▶ _WORK INSTRUCTIONS_: Write the records out again in full, word for word.
─── INPUT RECORDS ───
-- ==== Sys2Proof/Machine/State.lean ====
section
/-! DEFINITION. Everything the spec gives the block (rules R14 to R31), as plain data; the reasons a
step can stop; the state after reset. -/

namespace Sys2Proof.Machine

/-- The values of STATUS.ERR: exactly the codes 0 to 5 (rule R86 and U12). -/
inductive ErrCode where
  /-- 0: the command delivered its result. -/
  | noError
  /-- 1: MODINV with A = 0 or gcd(A, N) other than 1 (rule R87). -/
  | inverseUndefined
  /-- 2: N = 0 (rule R88). -/
  | modulusZero
  /-- 3: N even and not 0 (rule R89). -/
  | modulusEven
  /-- 4: a factor not below N (rule R90). -/
  | operandRange
  /-- 5: an illegal command word (rule R91). -/
  | illegalCommand
deriving DecidableEq, Repr

/-- Why the machine stops. No command stops it: an error completion is a next state (rule R85). -/
inductive Fault where
  /-- A host access at an address below BASE, outside the block's register space (rule R32). Raised by
  the host's turn. SAFE: the model stops where the platform would serve the access elsewhere. -/
  | outsideBlock (addr : Nat)
deriving DecidableEq, Repr

/-- Why the model gives a step no meaning. -/
inductive Refusal where
  /-- No meaning for this command yet. Raised by no arm of exec. SAFE. -/
  | notModelled (mnemonic : String)
  /-- A host access of `size` bytes, not 4: "a model refuses such an access" (rule R35). Raised by the
  host's turn. SAFE. -/
  | accessWidth (size : Nat)
  /-- A host access at an offset that is no multiple of 4 (rule R35). Raised by the host's turn. SAFE. -/
  | accessAlignment (offset : Nat)
deriving DecidableEq, Repr

/-- The state of the block. The last three fields are the model's own, not the spec's. -/
structure State where
  /-- The parameters W (CAP.W, rule R25) and BASE (rule R6). Constant. -/
  cfg : Config
  /-- Bank A, first operand (rule R15). -/
  a : Bank
  /-- Bank B, second operand (rule R16). -/
  b : Bank
  /-- Bank N, modulus (rule R17). -/
  n : Bank
  /-- Bank RES, main result (rule R18). -/
  res : Bank
  /-- Bank X, magnitude of the first Bézout coefficient (rule R19). -/
  x : Bank
  /-- Bank Y, magnitude of the second Bézout coefficient (rule R19). -/
  y : Bank
  /-- SIGNS.XNEG (rule R20). -/
  xneg : Bool
  /-- SIGNS.YNEG (rule R20). -/
  yneg : Bool
  /-- CMD, the word of the most recently accepted command (rule R21). -/
  cmd : Word
  /-- STATUS.BUSY (rule R22). -/
  busy : Bool
  /-- STATUS.DONE (rule R22). -/
  done : Bool
  /-- STATUS.ERR (rule R22). -/
  err : ErrCode
  /-- CTRL.IE (rule R23). -/
  ie : Bool
  /-- The turns to come, oldest first: the interleaving of the agents (rule R12, log entry 5). -/
  agenda : List Turn
  /-- What the host's reads returned, latest first (log entry 11). -/
  readLog : List Word
  /-- How many reset inputs there were: picks the free values of log entry 2. -/
  fresh : Nat
deriving DecidableEq, Repr

/-- The state after reset for the parameters `c` (rule R30). The banks, which the spec leaves
unspecified, hold 0: DESIGN CHOICE, log entry 1. -/
def State.resetWith (c : Config) : State :=
  { cfg := c
    a := List.replicate c.words 0
    b := List.replicate c.words 0
    n := List.replicate c.words 0
    res := List.replicate c.words 0
    x := List.replicate c.words 0
    y := List.replicate c.words 0
    xneg := false, yneg := false
    cmd := 0
    busy := false, done := false, err := .noError
    ie := false
    agenda := [], readLog := [], fresh := 0 }

/-- The state after reset (rules R30 and R101), for the parameters of log entries 3 and 4. -/
def State.reset : State := State.resetWith Config.resetDefault

end Sys2Proof.Machine
end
───
▶ _EXERCISE RESPONSE_:
-- ==== Sys2Proof/Machine/State.lean ====
section
/-! DEFINITION. Everything the spec gives the block (rules R14 to R31), as plain data; the reasons a
step can stop; the state after reset. -/

namespace Sys2Proof.Machine

/-- The values of STATUS.ERR: exactly the codes 0 to 5 (rule R86 and U12). -/
inductive ErrCode where
  /-- 0: the command delivered its result. -/
  | noError
  /-- 1: MODINV with A = 0 or gcd(A, N) other than 1 (rule R87). -/
  | inverseUndefined
  /-- 2: N = 0 (rule R88). -/
  | modulusZero
  /-- 3: N even and not 0 (rule R89). -/
  | modulusEven
  /-- 4: a factor not below N (rule R90). -/
  | operandRange
  /-- 5: an illegal command word (rule R91). -/
  | illegalCommand
deriving DecidableEq, Repr

/-- Why the machine stops. No command stops it: an error completion is a next state (rule R85). -/
inductive Fault where
  /-- A host access at an address below BASE, outside the block's register space (rule R32). Raised by
  the host's turn. SAFE: the model stops where the platform would serve the access elsewhere. -/
  | outsideBlock (addr : Nat)
deriving DecidableEq, Repr

/-- Why the model gives a step no meaning. -/
inductive Refusal where
  /-- No meaning for this command yet. Raised by no arm of exec. SAFE. -/
  | notModelled (mnemonic : String)
  /-- A host access of `size` bytes, not 4: "a model refuses such an access" (rule R35). Raised by the
  host's turn. SAFE. -/
  | accessWidth (size : Nat)
  /-- A host access at an offset that is no multiple of 4 (rule R35). Raised by the host's turn. SAFE. -/
  | accessAlignment (offset : Nat)
deriving DecidableEq, Repr

/-- The state of the block. The last three fields are the model's own, not the spec's. -/
structure State where
  /-- The parameters W (CAP.W, rule R25) and BASE (rule R6). Constant. -/
  cfg : Config
  /-- Bank A, first operand (rule R15). -/
  a : Bank
  /-- Bank B, second operand (rule R16). -/
  b : Bank
  /-- Bank N, modulus (rule R17). -/
  n : Bank
  /-- Bank RES, main result (rule R18). -/
  res : Bank
  /-- Bank X, magnitude of the first Bézout coefficient (rule R19). -/
  x : Bank
  /-- Bank Y, magnitude of the second Bézout coefficient (rule R19). -/
  y : Bank
  /-- SIGNS.XNEG (rule R20). -/
  xneg : Bool
  /-- SIGNS.YNEG (rule R20). -/
  yneg : Bool
  /-- CMD, the word of the most recently accepted command (rule R21). -/
  cmd : Word
  /-- STATUS.BUSY (rule R22). -/
  busy : Bool
  /-- STATUS.DONE (rule R22). -/
  done : Bool
  /-- STATUS.ERR (rule R22). -/
  err : ErrCode
  /-- CTRL.IE (rule R23). -/
  ie : Bool
  /-- The turns to come, oldest first: the interleaving of the agents (rule R12, log entry 5). -/
  agenda : List Turn
  /-- What the host's reads returned, latest first (log entry 11). -/
  readLog : List Word
  /-- How many reset inputs there were: picks the free values of log entry 2. -/
  fresh : Nat
deriving DecidableEq, Repr

/-- The state after reset for the parameters `c` (rule R30). The banks, which the spec leaves
unspecified, hold 0: DESIGN CHOICE, log entry 1. -/
def State.resetWith (c : Config) : State :=
  { cfg := c
    a := List.replicate c.words 0
    b := List.replicate c.words 0
    n := List.replicate c.words 0
    res := List.replicate c.words 0
    x := List.replicate c.words 0
    y := List.replicate c.words 0
    xneg := false, yneg := false
    cmd := 0
    busy := false, done := false, err := .noError
    ie := false
    agenda := [], readLog := [], fresh := 0 }

/-- The state after reset (rules R30 and R101), for the parameters of log entries 3 and 4. -/
def State.reset : State := State.resetWith Config.resetDefault

end Sys2Proof.Machine
end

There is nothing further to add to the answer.